WORK INSTRUCTION: Copy exactly the lines from the first line of the records below through the line containing "(Table 10.1). -/", including both, and nothing else.

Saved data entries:

-- ==== Sys2Proof/Tests/Slice0.lean ====
section
/-! SUPPORT. Tests: ill-formed commands that WellFormed refuses, values that the spec works out by hand, and for each statement
with hypotheses a state and operands that meet them. -/

open Sys2Proof Sys2Proof.Machine

namespace Sys2Proof.Tests

/-! ## States -/

/-- A device that runs, in the headland of swath 100. -/
def run : State := { State.reset with
  start := { Startup.reset with up := true, phase := 10, trained := true, fwOk := true }
  glob := { Glob.reset with timer := true, inHeadland := true, admitOpen := true, swn := 100 } }
/-- The same device in Fallow. -/
def fallow : State := { run with faults := { Faults.reset with fallow := true } }
/-- The device in PS4 with PS4_READY. -/
def asleep : State := { run with power := { Power.reset with state := 4, ps4Ready := true } }
def jobOf (id opcode : Nat) : Job :=
  { id, inst := 1, sq := 0, cq := 0, gen := 0, tag := 7, opcode, desc := [], param := [], image := HandleC.empty, a := 90
    deadline := 120, stages := [], pls := [], lost := [], status := none, finish := 0, trunc := false, sat := false
    rows := [], recorded := false, relPend := false, held := none, tent := false, part := none, carryId := 0, carryKey := []
    worst := none, budgetOut := false, signs := [], dealt := 0, cursor := 0, levels := [], work := [], carries := []
    overflow := false, sent := [], dest := [], scratch := [] }
def plOf (row : Nat) : Placement :=
  { stage := 0, row, start := 0, count := 4, fields := [2], replaced := false, seq := 3, recUnits := false, done := [0], gone := [] }
def withJobs (s : State) (l : List Job) : State := { s with adm := { s.adm with jobs := l } }
/-- An edit list of one REWRITE (Table 10.1). -/
def oneEdit : Bytes := [0, 1] ++ zeros 14 ++ [3] ++ zeros 47
/-- An INGEST job of one record, with one field and a schema of one 8-bit column. -/
def ingestJob : Job := { jobOf 4 0x0700 with
  param := zeros 0x14 ++ [1, 0, 0, 0] ++ zeros 5 ++ [1] ++ zeros 98 ++ [1, 0, 0, 0, 8, 0, 0, 0] ++ zeros 8 ++ [0, 8] ++ zeros 126 }
def sliceOf (job : Nat) : Slice := { job, stage := 0, start := 0, count := 4, pos := 0, done := 0, seq := 3 }
def pieceOf (job : Nat) : Piece := { job, stage := 0, unit := 0, part := 0, seq := 3, inst := 1 }
def busyCore (job : Nat) : Core := { Core.init with busy := true, pieces := [pieceOf job] }
def frameOf (cjob : DWord) (payload : Bytes) : Frame :=
  { port := 0, fcsOk := true, etherType := 0x88B5, src := 3, dst := 0, slot := 5, swn := 100, cjob, offset := 0, version := 1, payload }
def partJob : Job := { jobOf 4 0x0100 with
  part := some { coord := 3, cjob := 9, s0 := 0, wins := [], members := [0, 3], cert := 0, committed := false, abandoned := false, planBad := false } }
def reportOf (n : Fin 512) : FaultReport := { source := n, unit := 0, detail0 := 1, detail1 := 2 }
/-- The outcome is a next state of which `q` holds. -/
def answers (o : Host.Outcome State Fault Refusal) (q : State → Bool) : Bool :=
  match o with | .next t => q t | _ => false

/-! ## Unchecked job structures (R365, Table 10.1) -/

/-- A DIGEST descriptor; the same with FLAGS.RECEIPT, which only QUERY has; with OP1, which DIGEST does not name. -/
theorem test_desc_reserved : descBad ([0, 4] ++ zeros 22 ++ [64] ++ zeros 103) = false ∧
    descBad ([0, 4, 1] ++ zeros 125) = true ∧ descBad ([0, 4] ++ zeros 30 ++ [64] ++ zeros 95) = true := by decide +kernel
/-- One edit; none; an edit with OP 4. -/
theorem test_edits_reserved : editsBad oneEdit = false ∧ editsBad (zeros 64) = true ∧ editsBad (wr oneEdit 16 [4]) = true := by
  decide +kernel

/-! ## WellFormed -/

theorem test_wf_operationEnd : (Instr.operationEnd .code 2).wf = false ∧ (Instr.operationEnd .code 1).wf = true := by decide
theorem test_wf_splitHandover : (Instr.splitHandover 4 12).wf = false ∧ (Instr.splitHandover 4 11).wf = true := by decide
theorem test_wf_conditionedBlock : (Instr.conditionedBlock 0 (zeros 255)).wf = false := by decide +kernel
theorem test_wf_registerWrite : (Instr.registerWrite (.vf 1) 0x100000 4 0).wf = false ∧ (Instr.registerWrite .pf 0x40 9 0).wf = false ∧
    (Instr.registerWrite .pf 0xFFFFFC 4 0).wf = true := by decide
theorem test_wf_counterLowRead : (Instr.counterLowRead .pf ⟨0x1000000, 4⟩).wf = false := by decide
theorem test_wf_registerVote : (Instr.registerVote 0x1000000 0 false 0 0 0).wf = false := by decide
theorem test_wf_paritySweep : (Instr.paritySweep [.word 0 0, .word 0x1000000 3]).wf = false := by decide
theorem test_wf_dbgReg : (Instr.dbgReg false 0x1000000 0).wf = false := by decide
theorem test_wf_dbgCore : (Instr.dbgCore 0 (.read 262143 2)).wf = false ∧ (Instr.dbgCore 0 (.write 262143 [1, 2])).wf = false := by
  decide
theorem test_wf_ageing : (Instr.ageingMeasurementEnd []).wf = false := by decide
theorem test_wf_avsCommand : (Instr.avsCommand true [false, false, false, false, true]).wf = false := by decide
theorem test_wf_bar2Access : (Instr.bar2Access false 0x17FFFFFFFF 2 []).wf = false ∧ (Instr.bar2Access true 0 1 [1, 2]).wf = false := by
  decide
theorem test_wf_faultGroup : (Instr.faultGroupSampled 0 0 (List.replicate 513 (reportOf 0))).wf = false := by decide +kernel
theorem test_wf_frames :
    (∀ c ∈ [Instr.exchange, .end_, .reserve, .ack, .commit, .abandon, .partDone, .alive], (c (frameOf 0 (zeros 63))).wf = false) ∧
    (Instr.exchange (frameOf 0 (zeros 72))).wf = true ∧ (Instr.exchange (frameOf 0 (zeros 70))).wf = false := by decide

/-! ## Values of the spec -/

/-- Chapter 3: N, H, C and T at the nominal CCLK. -/
theorem test_swath_figures : State.reset.nCc = 3000000 ∧ State.reset.hCc = 120000 ∧ State.reset.cCc = 2700000 ∧
    State.reset.tCc = 2877952 := by decide
/-- Table 2.5 and Table 3.2: reset values of RESERVE, and of CTL_ETYPE (Table 23.5). -/
theorem test_reset_words : State.reset.readReg .pf 0x100000 = 6#32 ∧ State.reset.readReg .pf 0xD00008 = 0x88B5#32 := by decide +kernel
/-- FIPS 180-4: SHA-256 of "abc". -/
theorem test_sha256_abc : leNat (sha256 [0x61, 0x62, 0x63]).reverse =
    0xba7816bf8f01cfea414140de5dae2223b00361a396177a9cb410ff61f20015ad := by decide +kernel
/-- FIPS 197, appendix C.3. -/
theorem test_aes256 : beNat (aesBlock ((upTo 32).map (BitVec.ofNat 8)) ((upTo 16).map (fun i => BitVec.ofNat 8 (17 * i)))) =
    0x8ea2b7ca516745bfeafc49904b496089 := by decide +kernel
/-- RFC 7748, 5.2: X25519 of its first scalar and u-coordinate. -/
theorem test_x25519 : beNat (montMul 0x91 (toBe 32 0xa546e36bf0527c9d3b16154b82465edd62144c0ac1fc5a18506a2244ba449ac4)
      (toBe 32 0xe6db6867583030db3594c1a424b15f7c726624ec26b3353b10a903a6d0ab1c4c)) =
    0xc3da55379de9c6908e94ea4df28d084f32eccf03491c71f754b4075577a28552 := by decide +kernel
theorem test_tick_needs_its_enable : answers (exec .tickOutPulse run) (· == run) = true := by decide +kernel
theorem test_mget_after_mput : mget hostDefault (mput hostDefault [(3, 1#8)] 5 9#8) 5 = 9#8 ∧
    mput hostDefault [(3, 1#8)] 3 0#8 = [] := by decide
/-- R400: a task is offered on source 768 + 8c + p. -/
theorem test_dispatch_source : dispatchSrc 11 7 = 863 := by decide
/-- R131, R500: device address 256 lies in the second pseudo-channel, 32,768 in the first again. -/
theorem test_channel_of_address : pcOf 255 = 0 ∧ pcOf 256 = 1 ∧ pcOf 32768 = 0 := by decide
/-- A parameter structure of `n` bytes with little-endian fields (offset, size, value). -/
def paramOf (n : Nat) (l : List (Nat × Nat × Nat)) : Bytes := l.foldl (fun b e => wr b e.1 (toLe e.2.1 e.2.2)) (zeros n)
/-- Chapter 11: 256 ML-DSA-44 signatures are 1,482 slots of 11,200 cc with 20 HBM units each. -/
theorem test_cost_mldsa44 : cryptoStages 0x0203 (paramOf 64 [(0, 4, 256), (4, 1, 0x11), (0x28, 4, 128)]) =
    some [poolStage 1482 0 11200 20] := by decide +kernel
/-- Chapter 12: 12 RSA-3072 signatures, staged 2 × 1,714,286 cc, with 41 HBM units in the first stage only. -/
theorem test_cost_rsa3072 : cryptoStages 0x0301 (paramOf 64 [(0, 4, 12), (4, 1, 0x62), (0x28, 4, 48)]) =
    some [poolStage 12 3 1714286 41, poolStage 12 3 1714286 0] := by decide +kernel
/-- Chapter 13: 4,000 HMAC-SHA-256 tags from cached states are 392 cc and 28 HBM units each. -/
theorem test_cost_hmac : digestStages (paramOf 64 [(0, 4, 4000), (4, 1, 1), (6, 1, 1), (0x20, 8, 768), (0x28, 4, 2)]) =
    some [poolStage 4000 4 392 28] := by decide +kernel
/-- Chapter 9: 2,100 ML-DSA-44 events: 10,000 cc, 33 AMU cc and 116 HBM units each; then one unit of 16,811 cc, 12,719 HBM units. -/
theorem test_cost_ingest : (ingestStages (paramOf 160 [(0x14, 4, 2100), (0x18, 1, 1), (0x19, 1, 1), (0x1A, 2, 64), (0x1D, 1, 1),
      (128, 1, 6), (132, 4, 8064)])).map (fun l => l.map (fun v => (v.u, nth v.pool 0 0, nth v.amu 0 0, v.hbm, v.fieldCc))) =
    some [(2100, 10000, 33, 116, 0), (1, 0, 0, 12719, 16811)] := by decide +kernel
/-- Chapter 23: an EXCHANGE frame of 8,192 bytes costs 130 units on its port. -/
theorem test_cost_frame : cdiv (8192 + 70) 64 = 130 := by decide
/-- Chapter 3: a lattice share of 384 parts of 43,200,000 cc is 16,200,000 cc. -/
theorem test_entitlement : ({ run with live := [(shareA 12 1, 384)], adm := { Admit.reset with capC := [(16, 43200000)] } } :
    State).entitle 12 1 = 16200000 := by decide +kernel
/-- Table 18.1: source 203 is a fence source; REACT(130) resets to INT. -/
theorem test_fault_sources : (faultKind 203).isSome = true ∧ reactMask 130 (run.cfgN (reactA 130)) = 1 := by decide +kernel
/-- R53: the boundary adds one to SWN and opens the headland at offset 0. -/
theorem test_boundary : answers (exec (.swathBoundary 0) run) (fun t => t.glob.swn == 101 && t.glob.inHeadland && t.glob.offset == 0) =
    true := by decide +kernel
/-- R432: a fuse named in Open is pending at once and acts after the next chip reset. -/
theorem test_fuse : answers (exec (.fuseReq .pf 0xF05E 4 true) run) (fun t => t.tamper.blown == 4 && t.tamper.eff == 0 &&
    (t.chipReset causeRequest).tamper.eff == 4) = true := by decide +kernel
/-- R441: closing an Open device. -/
theorem test_close : answers (exec (.lcClose .pf true) run) (fun t => t.life.closed && t.life.result == 1) = true := by
  decide +kernel
/-- R429, chapter 19: three tamper resets within 327,680 sc leave the device HELD. -/
theorem test_held : let s := { run with backup := { Backup.reset with now := { BkRegs.reset with rtc := 327681, hist := [1, 9] } } }
    s.tamperReset.backup.held = true ∧
    ({ s with backup := { s.backup with now := { s.backup.now with rtc := 327682 } } } : State).tamperReset.backup.held = false := by
  decide +kernel
/-- R31, Table 25.3: a 2-byte access through a VF's BAR0 leaves the live words alone. -/
theorem test_unchecked : accessOk 0x80 2 = false ∧ vfScope (.vf 1) = .inst 1 ∧ vfScope .pf = .all := by decide
/-- R22, R40: a shadowed register's live word waits for the commit step. -/
theorem test_shadow : answers (exec (.registerWrite .pf 0x100000 4 9) run) (fun t => t.cfgW 0x100000 == 9 && t.liveW 0x100000 == 6 &&
    answers (exec .commitStep t) (fun u => u.liveW 0x100000 == 9)) = true := by decide +kernel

COMPLETED EXERCISE:
-- ==== Sys2Proof/Tests/Slice0.lean ====
section
/-! SUPPORT. Tests: ill-formed commands that WellFormed refuses, values that the spec works out by hand, and for each statement
with hypotheses a state and operands that meet them. -/

open Sys2Proof Sys2Proof.Machine

namespace Sys2Proof.Tests

/-! ## States -/

/-- A device that runs, in the headland of swath 100. -/
def run : State := { State.reset with
  start := { Startup.reset with up := true, phase := 10, trained := true, fwOk := true }
  glob := { Glob.reset with timer := true, inHeadland := true, admitOpen := true, swn := 100 } }
/-- The same device in Fallow. -/
def fallow : State := { run with faults := { Faults.reset with fallow := true } }
/-- The device in PS4 with PS4_READY. -/
def asleep : State := { run with power := { Power.reset with state := 4, ps4Ready := true } }
def jobOf (id opcode : Nat) : Job :=
  { id, inst := 1, sq := 0, cq := 0, gen := 0, tag := 7, opcode, desc := [], param := [], image := HandleC.empty, a := 90
    deadline := 120, stages := [], pls := [], lost := [], status := none, finish := 0, trunc := false, sat := false
    rows := [], recorded := false, relPend := false, held := none, tent := false, part := none, carryId := 0, carryKey := []
    worst := none, budgetOut := false, signs := [], dealt := 0, cursor := 0, levels := [], work := [], carries := []
    overflow := false, sent := [], dest := [], scratch := [] }
def plOf (row : Nat) : Placement :=
  { stage := 0, row, start := 0, count := 4, fields := [2], replaced := false, seq := 3, recUnits := false, done := [0], gone := [] }
def withJobs (s : State) (l : List Job) : State := { s with adm := { s.adm with jobs := l } }
/-- An edit list of one REWRITE (Table 10.1). -/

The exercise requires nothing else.